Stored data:
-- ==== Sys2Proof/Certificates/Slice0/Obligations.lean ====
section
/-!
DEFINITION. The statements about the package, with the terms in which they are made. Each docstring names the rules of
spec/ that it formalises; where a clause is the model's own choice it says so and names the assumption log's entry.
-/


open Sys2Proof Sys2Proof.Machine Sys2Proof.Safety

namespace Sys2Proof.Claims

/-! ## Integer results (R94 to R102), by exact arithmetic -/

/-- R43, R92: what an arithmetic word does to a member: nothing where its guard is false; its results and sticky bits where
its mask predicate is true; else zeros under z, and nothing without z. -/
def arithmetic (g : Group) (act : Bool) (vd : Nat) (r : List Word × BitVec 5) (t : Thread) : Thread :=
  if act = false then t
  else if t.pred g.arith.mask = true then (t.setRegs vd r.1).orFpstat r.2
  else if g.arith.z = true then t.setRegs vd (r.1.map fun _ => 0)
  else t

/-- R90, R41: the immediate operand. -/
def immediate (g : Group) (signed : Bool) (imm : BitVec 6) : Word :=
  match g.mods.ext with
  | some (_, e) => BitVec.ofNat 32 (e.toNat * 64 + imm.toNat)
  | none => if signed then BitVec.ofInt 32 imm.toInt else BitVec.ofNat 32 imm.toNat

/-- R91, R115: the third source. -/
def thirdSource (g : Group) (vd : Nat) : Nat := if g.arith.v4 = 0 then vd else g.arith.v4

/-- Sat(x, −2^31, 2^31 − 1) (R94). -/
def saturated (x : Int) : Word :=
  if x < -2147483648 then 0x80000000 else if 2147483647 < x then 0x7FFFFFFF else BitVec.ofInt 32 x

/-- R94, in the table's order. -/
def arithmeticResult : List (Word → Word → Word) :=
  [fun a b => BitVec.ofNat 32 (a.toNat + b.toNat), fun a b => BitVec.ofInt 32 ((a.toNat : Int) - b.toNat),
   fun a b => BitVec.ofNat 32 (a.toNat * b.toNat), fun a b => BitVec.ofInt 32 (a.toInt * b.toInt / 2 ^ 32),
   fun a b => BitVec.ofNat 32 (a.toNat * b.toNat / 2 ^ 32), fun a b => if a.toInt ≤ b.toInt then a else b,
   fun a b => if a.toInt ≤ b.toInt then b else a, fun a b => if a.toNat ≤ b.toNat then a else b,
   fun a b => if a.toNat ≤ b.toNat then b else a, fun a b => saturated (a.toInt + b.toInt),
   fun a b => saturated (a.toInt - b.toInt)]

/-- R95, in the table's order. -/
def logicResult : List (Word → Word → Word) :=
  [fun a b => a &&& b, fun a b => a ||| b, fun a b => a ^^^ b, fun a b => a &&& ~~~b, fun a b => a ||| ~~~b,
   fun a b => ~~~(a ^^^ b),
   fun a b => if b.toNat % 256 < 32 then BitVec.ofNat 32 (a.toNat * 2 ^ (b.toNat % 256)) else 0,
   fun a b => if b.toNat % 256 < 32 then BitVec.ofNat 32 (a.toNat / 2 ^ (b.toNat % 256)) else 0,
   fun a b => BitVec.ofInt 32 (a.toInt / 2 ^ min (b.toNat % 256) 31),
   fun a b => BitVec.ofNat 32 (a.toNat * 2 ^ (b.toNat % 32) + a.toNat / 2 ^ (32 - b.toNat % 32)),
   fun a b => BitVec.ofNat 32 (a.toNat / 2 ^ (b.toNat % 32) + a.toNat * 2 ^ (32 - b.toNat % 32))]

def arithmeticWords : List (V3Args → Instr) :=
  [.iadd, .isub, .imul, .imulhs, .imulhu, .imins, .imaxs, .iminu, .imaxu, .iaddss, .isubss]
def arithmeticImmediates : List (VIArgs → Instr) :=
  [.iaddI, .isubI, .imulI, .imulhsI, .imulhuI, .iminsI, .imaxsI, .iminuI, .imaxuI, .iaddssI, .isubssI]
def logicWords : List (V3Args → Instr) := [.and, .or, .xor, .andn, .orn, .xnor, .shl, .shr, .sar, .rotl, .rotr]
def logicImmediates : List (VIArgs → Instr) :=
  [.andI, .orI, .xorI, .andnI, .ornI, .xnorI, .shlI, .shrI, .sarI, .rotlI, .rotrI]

WORK ITEM: Return the lines above exactly, keeping every word.

RESULT OF THE EXERCISE:
-- ==== Sys2Proof/Certificates/Slice0/Obligations.lean ====
section
/-!
DEFINITION. The statements about the package, with the terms in which they are made. Each docstring names the rules of
spec/ that it formalises; where a clause is the model's own choice it says so and names the assumption log's entry.
-/


open Sys2Proof Sys2Proof.Machine Sys2Proof.Safety

namespace Sys2Proof.Claims

/-! ## Integer results (R94 to R102), by exact arithmetic -/

/-- R43, R92: what an arithmetic word does to a member: nothing where its guard is false; its results and sticky bits where
its mask predicate is true; else zeros under z, and nothing without z. -/
def arithmetic (g : Group) (act : Bool) (vd : Nat) (r : List Word × BitVec 5) (t : Thread) : Thread :=
  if act = false then t
  else if t.pred g.arith.mask = true then (t.setRegs vd r.1).orFpstat r.2
  else if g.arith.z = true then t.setRegs vd (r.1.map fun _ => 0)
  else t

/-- R90, R41: the immediate operand. -/
def immediate (g : Group) (signed : Bool) (imm : BitVec 6) : Word :=
  match g.mods.ext with
  | some (_, e) => BitVec.ofNat 32 (e.toNat * 64 + imm.toNat)
  | none => if signed then BitVec.ofInt 32 imm.toInt else BitVec.ofNat 32 imm.toNat

/-- R91, R115: the third source. -/
def thirdSource (g : Group) (vd : Nat) : Nat := if g.arith.v4 = 0 then vd else g.arith.v4

/-- Sat(x, −2^31, 2^31 − 1) (R94). -/
def saturated (x : Int) : Word :=
  if x < -2147483648 then 0x80000000 else if 2147483647 < x then 0x7FFFFFFF else BitVec.ofInt 32 x

/-- R94, in the table's order. -/
def arithmeticResult : List (Word → Word → Word) :=
  [fun a b => BitVec.ofNat 32 (a.toNat + b.toNat), fun a b => BitVec.ofInt 32 ((a.toNat : Int) - b.toNat),
   fun a b => BitVec.ofNat 32 (a.toNat * b.toNat), fun a b => BitVec.ofInt 32 (a.toInt * b.toInt / 2 ^ 32),
   fun a b => BitVec.ofNat 32 (a.toNat * b.toNat / 2 ^ 32), fun a b => if a.toInt ≤ b.toInt then a else b,
   fun a b => if a.toInt ≤ b.toInt then b else a, fun a b => if a.toNat ≤ b.toNat then a else b,
   fun a b => if a.toNat ≤ b.toNat then b else a, fun a b => saturated (a.toInt + b.toInt),
   fun a b => saturated (a.toInt - b.toInt)]

/-- R95, in the table's order. -/
def logicResult : List (Word → Word → Word) :=
  [fun a b => a &&& b, fun a b => a ||| b, fun a b => a ^^^ b, fun a b => a &&& ~~~b, fun a b => a ||| ~~~b,
   fun a b => ~~~(a ^^^ b),
   fun a b => if b.toNat % 256 < 32 then BitVec.ofNat 32 (a.toNat * 2 ^ (b.toNat % 256)) else 0,
   fun a b => if b.toNat % 256 < 32 then BitVec.ofNat 32 (a.toNat / 2 ^ (b.toNat % 256)) else 0,
   fun a b => BitVec.ofInt 32 (a.toInt / 2 ^ min (b.toNat % 256) 31),
   fun a b => BitVec.ofNat 32 (a.toNat * 2 ^ (b.toNat % 32) + a.toNat / 2 ^ (32 - b.toNat % 32)),
   fun a b => BitVec.ofNat 32 (a.toNat / 2 ^ (b.toNat % 32) + a.toNat * 2 ^ (32 - b.toNat % 32))]

def arithmeticWords : List (V3Args → Instr) :=
  [.iadd, .isub, .imul, .imulhs, .imulhu, .imins, .imaxs, .iminu, .imaxu, .iaddss, .isubss]
def arithmeticImmediates : List (VIArgs → Instr) :=
  [.iaddI, .isubI, .imulI, .imulhsI, .imulhuI, .iminsI, .imaxsI, .iminuI, .imaxuI, .iaddssI, .isubssI]
def logicWords : List (V3Args → Instr) := [.and, .or, .xor, .andn, .orn, .xnor, .shl, .shr, .sar, .rotl, .rotr]
def logicImmediates : List (VIArgs → Instr) :=
  [.andI, .orI, .xorI, .andnI, .ornI, .xnorI, .shlI, .shrI, .sarI, .rotlI, .rotrI]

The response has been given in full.